*Your assignment*.
Of the material below, only the lines from the line containing "IDENTIFY (R545). -/" down to the line containing "let ring := nth c.gov.rings set []" belong in the answer, written out exactly.
==== Material to process
-- ==== Sys2Proof/Machine/Mgmt.lean ====
section
/-! DEFINITION. Management commands (R73, R76, R436, R479, R491, R504, R506, R507, R512, R513, R529 to R533, R544, R545). -/

namespace Sys2Proof.Machine

open Sys2Proof

/-- A row of the management class: f ends the command, or leaves it waiting. -/
def mgmtRow (k : Carrier) (seq op : Nat) (f : Cmd → Chip → Chip) (c : Chip) : Chip :=
  match control k seq 0xF op c with
  | some m => f m c
  | none => c

/-- BUSY_REFUSED, without effect (R84). -/
def busyRefused (m : Cmd) (c : Chip) : Chip := finish m (mkRes sBusy []) c

/-! ### IDENTIFY -/

/-- PART of IDENTIFY: "LMK-KN1-A". -/
def partName : List Byte := [0x4C, 0x4D, 0x4B, 0x2D, 0x4B, 0x4E, 0x31, 0x2D, 0x41]

/-- VERSION of the running image of a unit (R531, R545). -/
def runVersion (c : Chip) (u : Nat) : Nat := fwLe c (2 * u + c.rget MGT (runFld u)) 8 4

/-- Backed frames in service (R545): those that lie on a device in service. -/
def framesInService (c : Chip) : Nat := backedFrames - sumNat (c.srv.devOut.map (fun k => visSlots k - framesOn c k))

/-- The reply of IDENTIFY (R545); fields whose source is not powered read 0 (log entry 19). -/
def identReply (c : Chip) : List Byte :=
  let v := fun (x : Nat) => if c.hedge.step < 8 then 0 else x
  let w := fun (o : Nat) => regWord c o
  let ip := if c.rget NET MGT_NET_CTL_IPV6 = 1 then
      [(160, 4, c.rget NET MGT_NET_IP6_0), (164, 4, c.rget NET MGT_NET_IP6_1), (168, 4, c.rget NET MGT_NET_IP6_2), (172, 4, c.rget NET MGT_NET_IP6_3)]
    else [(160, 4, c.rget NET MGT_NET_IP4)]
  putBytes (fields 256 (
    [(0, 2, v (c.rget MOD MOD_ID_VENDOR)), (2, 2, v (c.rget MOD MOD_ID_DEVICE)), (4, 1, v (c.rget MOD MOD_REV_SI_REV)),
     (5, 1, v (c.rget MOD MOD_REV_MODULE_REV)), (6, 1, 1), (24, 8, v (c.rget MOD MOD_SERIAL_SERIAL)), (32, 4, runVersion c 0),
     (36, 4, runVersion c 1), (40, 4, runVersion c 2), (44, 4, w (MGT + 0x10)), (48, 4, w (MGT + 0x14)), (52, 4, w (MGT + 0x18)), (56, 4, w START),
     (60, 4, w (START + 0xC)), (64, 4, v (c.rget AIH AIH_NODE_ID_NODE)), (68, 4, v (c.rget AIH AIH_SELF_RANK_CUR_RANK)),
     (72, 4, v (c.rget AIH AIH_JOB_CUR_JOB)), (76, 2, v (c.rget MOD MOD_CFG_EPOCH_CURRENT)), (80, 4, w PWR), (84, 4, w (PWR + 0x38)), (88, 4, w MGT),
     (92, 4, v (framesInService c)), (96, 6, c.rget NET MGT_NET_MAC), (176, 8, c.time)] ++
    (List.range 9).map (fun p => (104 + 6 * p, 6, v (c.rget (AIHP p) AIH_PORT_MAC))) ++ ip)) 8 partName

/-- IDENTIFY (R545). -/
def identifyStep (k : Carrier) (seq : Nat) (c : Chip) : Chip := mgmtRow k seq 1 (fun m c => answer m (identReply c) c) c

/-! ### Register access -/

/-- The path of a command's register accesses (R548). -/
def carPath : Carrier → Path
  | .queue q => .queue q
  | .smbus => .smbus
  | .net _ => .net
  | .mailbox p => .mailbox p

/-- A REG_READ or REG_WRITE before READY that leaves the management region (R89, R544). -/
def beyondStandby (m : Cmd) (c : Chip) : Bool := !c.up && !(0x10000 ≤ m.par 32 8 && m.par 32 8 < 0x1000000)

/-- REG_READ (R544) (log entry 21). -/
def regReadStep (k : Carrier) (seq : Nat) (c : Chip) : Chip :=
  mgmtRow k seq 2 (fun m c =>
    if beyondStandby m c then busyRefused m c
    else answer m ((List.range (m.par 40 2)).flatMap (fun i => leBytes 4 (regWord c (m.par 32 8 + 4 * i)))) c) c

/-- A 64-bit register starts at an offset. -/
def wideAt (o : Nat) : Bool :=
  match liveReg o with
  | some (p, r) => r.wide && regStart o p r == aliasOff o
  | none => false

/-- Words written in ascending order; two that form a 64-bit register are one access (R544). -/
def writeWords (path : Path) : Nat → List Nat → Chip → Chip
  | _, [], c => c
  | o, [x], c => regWriteNow path o 4 x c
  | o, x :: y :: ws, c =>
    if wideAt o then writeWords path (o + 8) ws (regWriteNow path o 8 (x + 2 ^ 32 * y) c)
    else writeWords path (o + 4) (y :: ws) (regWriteNow path o 4 x c)

/-- REG_WRITE (R544). -/
def regWriteStep (k : Carrier) (seq : Nat) (c : Chip) : Chip :=
  mgmtRow k seq 3 (fun m c =>
    if beyondStandby m c then busyRefused m c
    else
      let c := writeWords (carPath k) (m.par 32 8) ((List.range (m.par 40 2)).map (fun i => m.par (64 + 4 * i) 4)) c
      finish ((c.findCmd k seq).getD m) doneRes c) c

/-! ### Rings -/

/-- How far back from the next index an index counted in 32 bits lies; none for one that is not yet taken (log entry 18). -/
def back32 (next first : Nat) : Option Nat :=
  if next ≤ 2 ^ 32 then (if first < next then some (next - first) else none)
  else
    let d := wrapSub 32 next first
    if d = 0 || d ≥ 2 ^ 31 then none else some d

/-- TELEMETRY_READ's reply (R479): the header and whole samples; with none, the first two fields of the header have no sample to show and
are open (log entry 18). -/
def telemReply (set first : Nat) (c : Chip) : List Byte × Chip :=
  let ring := nth c.gov.rings set []
  let next := nth c.gov.next set 0
  let size := if set = 2 then 8 else 16
  match back32 next first with
  | some d =>
    let n := min d ring.length
    let l := (ring.drop (ring.length - n)).take (1008 / size)
    (fields 16 [(0, 4, next - n), (4, 4, l.length), (8, 8, (l.head?.map (fun x => x.1)).getD 0)] ++ l.flatMap (fun x => sliceBytes x.2 0 size), c)
  | none => let a := c.draw; let b := a.2.draw; (fields 16 [(0, 4, a.1), (8, 8, b.1)], b.2)
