-- ==== Sys2Proof/Certificates/Slice0/Obligations.lean ====
section
/-! DEFINITION. The statements about the model, for the provers. -/

open Sys2Proof Sys2Proof.Machine

/-! ### The machine -/

/-- A step takes the command at the front of the queue: step is exec of that command on the state whose queue is the rest. -/
def Obligations.StepRunsTheFrontCommand : Prop :=
  ∀ (i : Instr) (rest : List Instr) (s : State), step { s with pending := i :: rest } = exec i { s with pending := rest }

/-- With no command waiting the block lets one period of the 25 MHz crystal pass (the model's choice, log entry 1): the queue stays empty,
the module is as Chip.tick leaves it, in canonical form, and while nothing is slewed and no posted write waits in a port fabric time has
advanced by 40 ns with no other field but the registers changed, and of these only the two cycle counters. -/
def Obligations.IdleStepIsAClockPeriod : Prop :=
  ∀ s : State, s.pending = [] →
    step s = .next { s with toChip := s.toChip.tick.canon } ∧
    (s.fab.rate = 0 → s.fab.left = 0 → s.fab.frac = 0 → (s.toChip.port 0).posted = [] → (s.toChip.port 1).posted = [] →
      OnlyRegs [HALF 0 + MOD_HALF_CYCLES_CYCLES.off, HALF 1 + MOD_HALF_CYCLES_CYCLES.off]
        { s.toChip with time := (s.time + 40) % 2 ^ 64 } s.toChip.tick)

/-- Every well-formed command answers a next state in every state: never a fault, never a refusal, the queue of waiting commands as it was
and the machine's invariant in force. Operands that name no part of the module, or a value outside their field, make no command: the machine
stops on it (the model's choice, log entry 2). -/
def Obligations.WellFormedCommandsAnswer : Prop :=
  ∀ (i : Instr) (s : State), (i.wf = true → ∃ t, exec i s = .next t ∧ t.pending = s.pending ∧ Canonical t) ∧
    (i.wf = false → exec i s = .fault .illFormed)

/-- The invariant, that registers, memories and tables are in their canonical forms, is kept by every step from every state. -/
def Obligations.EveryStepKeepsTheInvariant : Prop :=
  ∀ s t : State, Canonical s → step s = .next t → Canonical t

/-- The state after reset meets the invariant, its queue is empty, nothing in it waits to move on, and its registers read the reset values
that the manual's tables give. -/
def Obligations.ResetMeetsTheTables : Prop :=
  Canonical State.reset ∧ State.reset.pending = [] ∧ State.reset.toChip.quiet = true ∧
  (let c := State.reset.toChip
   c.rget MOD MOD_STATUS_READY = 0 ∧ c.rget MOD MOD_CFG_EPOCH_CURRENT = 1 ∧ c.rget MOD MOD_CFG_EPOCH_PREVIOUS = 0 ∧
   c.rget MOD MOD_SRV_POLICY_BUDGET = 30 ∧ c.rget MOD MOD_SRV_POLICY_ENABLE = 1 ∧ c.rget MOD MOD_SRV_POLICY_PERIOD = 10 ∧
   c.rget MOD MOD_XLT_CTL_DEF_TIMEOUT = 1000 ∧ c.rget PWR PWR_LIMIT_LIMIT = 2400 ∧ c.rget PWR PWR_LIMIT_FIXED_FREQ = 1 ∧
   c.rget PWR PWR_GRID_RAMP = 20 ∧ c.rget PWR PWR_STATUS_ASLEEP = 1 ∧ c.rget PWR PWR_OPTICS_CTL_ON = 0x1FF ∧
   c.rget MGT MGT_CTL_ALERT_SEV = 3 ∧ c.rget AIH AIH_NODE_ID_NODE = 0xFFFFFF ∧
   ∀ h < 2, c.rget (FUR h) FUR_CTL_IDLE_STOP = 50 ∧ c.rget (HAR h 15) HAR_CTL_IDLE_GATE = 20 ∧ c.rget (DRL h 63) DRL_CTL_IDLE_GATE = 20 ∧
     c.rget (INF h 5) INF_CTL_SCRUB_HOURS = 12 ∧ c.rget (OUT h 47) OUT_CTL_SR_IDLE = 10 ∧ c.rget (YOK h) YOK_CTL_VEC_OPEN_BASE = 0x4000 ∧
     c.rget (HST h 35) HST_CTL_GATE_IDLE = 100 ∧ c.rget (SYC h 15) SYC_CTL_STREAM_THRESH = 16 ∧ c.rget (PCX h) PCX_OWN_CTX_LO = 0xFFFF)

/-- A module in which nothing waits to move on is not changed by what follows a command, but for its canonical form; and the canonical form
reads the same everywhere: registers, both memories, contexts, queues, frames' places and engines. -/
def Obligations.AtRestNothingFollows : Prop :=
  ∀ c : Chip, c.quiet = true → c.after = c.canon ∧ SameMemory c c.after ∧ (∀ o, c.after.reg o = c.reg o) ∧ (∀ n, c.after.ctx n = c.ctx n) ∧
    (∀ q, c.after.queue q = c.queue q) ∧ (∀ f, c.after.place f = c.place f) ∧ ∀ e, c.after.engine e = c.engine e

/-- A register field reads back the low bits of what was put into it, a counter reads its old value and the advance modulo its width, every
field that shares no bit with it reads as before, and nothing but that register changes. A byte that an engine writes to a backed frame reads
back, a byte not backed is not written, and while no host core holds a copy of its sector every other byte of frame space, and every byte of
the Seedbeds, reads as before. A byte stored in a Seedbed reads back and changes no other. Both memories stay in canonical form. -/
def Obligations.FieldsAndMemoryReadBack : Prop :=
  (∀ (c : Chip) (b : Nat) (f : Fld) (v : Nat), f.lo + f.w ≤ 64 →
    (c.rput b f v).rget b f = v % 2 ^ f.w ∧ (c.rcount b f v).rget b f = (c.rget b f + v) % 2 ^ f.w ∧
    (∀ b' g, b' + g.off ≠ b + f.off ∨ f.lo + f.w ≤ g.lo ∨ g.lo + g.w ≤ f.lo → (c.rput b f v).rget b' g = c.rget b' g) ∧
    OnlyRegs [b + f.off] c (c.rput b f v)) ∧
  ∀ (c : Chip) (a : Nat) (b : Byte),
    (backed a 1 = true → (c.wrByte a b).rdByte a = b) ∧
    (backed a 1 = false → c.wrByte a b = c) ∧
    (c.host.dir.find? (fun d => d.sec == a / 64) = none → ∀ x, x ≠ a → (c.wrByte a b).rdByte x = c.rdByte x) ∧
    (∀ h o, (c.wrByte a b).rdSbd h o = c.rdSbd h o) ∧
    (∀ h o h' o', (c.putSbd h o b).rdSbd h' o' = if sbdKey h' o' = sbdKey h o then b else c.rdSbd h' o') ∧
    (kwf memDef c.mem = true → kwf memDef (c.wrByte a b).mem = true) ∧
    (kwf memDef c.sbd = true → ∀ h o, kwf memDef (c.putSbd h o b).sbd = true)
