/-- A sign and a finite magnitude code come back from their value. -/
theorem encodeVal_decodeMag_finite {f : Fmt} {eb mb bias mag : Nat} {neg : Bool} (hf : fmtFloat f = some (eb, mb, bias))
    (hmax : mag ≤ fmtMaxCode f) (hs4 : f = .s4 → mag = 0 → neg = false) :
    encodeVal f (decodeFmt.decodeMag f neg mag) = { code := signCode f neg mag } := by
  have hlow : mag % 2 ^ mb < 2 ^ mb := Nat.mod_lt _ (Nat.two_pow_pos mb)
  have hsplit : mag / 2 ^ mb * 2 ^ mb + mag % 2 ^ mb = mag := Nat.div_add_mod' mag (2 ^ mb)
  simp only [decodeFmt.decodeMag, hf, if_neg (Nat.not_lt.2 hmax)]
  split
  case isTrue hef =>
    have hmag : mag % 2 ^ mb = mag := by simpa [hef] using hsplit
    exact encodeVal_fin_of_roundMag hf ((roundMag_subnormal bias hlow).trans hmag) hmax hs4
  case isFalse hef => exact encodeVal_fin_of_roundMag hf ((roundMag_normal bias hef hlow).trans hsplit) hmax hs4

/-- A sign and a magnitude code, an infinity's included, come back from their value unless that is NaN. -/
theorem encodeVal_decodeMag {f : Fmt} {fl : Nat × Nat × Nat} {mag : Nat} {neg : Bool} (hf : fmtFloat f = some fl)
    (hnan : decodeFmt.decodeMag f neg mag ≠ .nan) (hs4 : f = .s4 → mag = 0 → neg = false) :
    encodeVal f (decodeFmt.decodeMag f neg mag) = { code := signCode f neg mag } := by
  by_cases hmax : mag ≤ fmtMaxCode f
  · exact encodeVal_decodeMag_finite hf hmax hs4
  · have hinf : fmtHasInf f = true ∧ mag = fmtMaxCode f + 1 := by
      refine Decidable.byContradiction fun hno => hnan ?_
      simp [decodeFmt.decodeMag, hf, Nat.not_le.1 hmax, hno]
    simp [decodeFmt.decodeMag, hf, hinf, encodeVal]

/-! ### The codes of a format -/

theorem two_pow_fmtBits (f : Fmt) : 2 ^ fmtBits f = 2 ^ (fmtBits f - 1) * 2 := by
  cases f <;> rfl

/-- A code is its sign bit and its magnitude. -/
theorem signCode_bitAt_mod {f : Fmt} {code : Nat} (hcode : code < 2 ^ fmtBits f) :
    signCode f (bitAt code (fmtBits f - 1)) (code % 2 ^ (fmtBits f - 1)) = code := by
  have hwidth := two_pow_fmtBits f
  have htop : code / 2 ^ (fmtBits f - 1) < 2 := Nat.div_lt_of_lt_mul (hwidth ▸ hcode)
  have hsplit := Nat.div_add_mod code (2 ^ (fmtBits f - 1))
  obtain htop | htop := Nat.le_one_iff_eq_zero_or_eq_one.1 (Nat.le_of_lt_succ htop) <;> rw [htop] at hsplit
  · simpa [signCode, bitAt, bits, htop] using hsplit
  · simpa [signCode, bitAt, bits, htop, Nat.add_comm] using hsplit

/-- A code whose top bit is its sign comes back; S4 is left out for its code 8. -/
theorem encodeVal_decodeMag_signed {f : Fmt} {fl : Nat × Nat × Nat} {code : Nat} (hf : fmtFloat f = some fl) (hs4 : f ≠ .s4)
    (hcode : code < 2 ^ fmtBits f)
    (hnan : decodeFmt.decodeMag f (bitAt code (fmtBits f - 1)) (code % 2 ^ (fmtBits f - 1)) ≠ .nan) :
    encodeVal f (decodeFmt.decodeMag f (bitAt code (fmtBits f - 1)) (code % 2 ^ (fmtBits f - 1))) = { code := code } := by
  rw [encodeVal_decodeMag hf hnan (fun h => absurd h hs4), signCode_bitAt_mod hcode]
========
*Result below*.
/-- IDENTIFY (R545). -/
def identifyStep (k : Carrier) (seq : Nat) (c : Chip) : Chip := mgmtRow k seq 1 (fun m c => answer m (identReply c) c) c

/-! ### Register access -/

/-- The path of a command's register accesses (R548). -/
def carPath : Carrier → Path
  | .queue q => .queue q
  | .smbus => .smbus
  | .net _ => .net
  | .mailbox p => .mailbox p

/-- A REG_READ or REG_WRITE before READY that leaves the management region (R89, R544). -/
def beyondStandby (m : Cmd) (c : Chip) : Bool := !c.up && !(0x10000 ≤ m.par 32 8 && m.par 32 8 < 0x1000000)

/-- REG_READ (R544) (log entry 21). -/
def regReadStep (k : Carrier) (seq : Nat) (c : Chip) : Chip :=
  mgmtRow k seq 2 (fun m c =>
    if beyondStandby m c then busyRefused m c
    else answer m ((List.range (m.par 40 2)).flatMap (fun i => leBytes 4 (regWord c (m.par 32 8 + 4 * i)))) c) c

/-- A 64-bit register starts at an offset. -/
def wideAt (o : Nat) : Bool :=
  match liveReg o with
  | some (p, r) => r.wide && regStart o p r == aliasOff o
  | none => false

/-- Words written in ascending order; two that form a 64-bit register are one access (R544). -/
def writeWords (path : Path) : Nat → List Nat → Chip → Chip
  | _, [], c => c
  | o, [x], c => regWriteNow path o 4 x c
  | o, x :: y :: ws, c =>
    if wideAt o then writeWords path (o + 8) ws (regWriteNow path o 8 (x + 2 ^ 32 * y) c)
    else writeWords path (o + 4) (y :: ws) (regWriteNow path o 4 x c)

/-- REG_WRITE (R544). -/
def regWriteStep (k : Carrier) (seq : Nat) (c : Chip) : Chip :=
  mgmtRow k seq 3 (fun m c =>
    if beyondStandby m c then busyRefused m c
    else
      let c := writeWords (carPath k) (m.par 32 8) ((List.range (m.par 40 2)).map (fun i => m.par (64 + 4 * i) 4)) c
      finish ((c.findCmd k seq).getD m) doneRes c) c

/-! ### Rings -/

/-- How far back from the next index an index counted in 32 bits lies; none for one that is not yet taken (log entry 18). -/
def back32 (next first : Nat) : Option Nat :=
  if next ≤ 2 ^ 32 then (if first < next then some (next - first) else none)
  else
    let d := wrapSub 32 next first
    if d = 0 || d ≥ 2 ^ 31 then none else some d

/-- TELEMETRY_READ's reply (R479): the header and whole samples; with none, the first two fields of the header have no sample to show and
are open (log entry 18). -/
def telemReply (set first : Nat) (c : Chip) : List Byte × Chip :=
  let ring := nth c.gov.rings set []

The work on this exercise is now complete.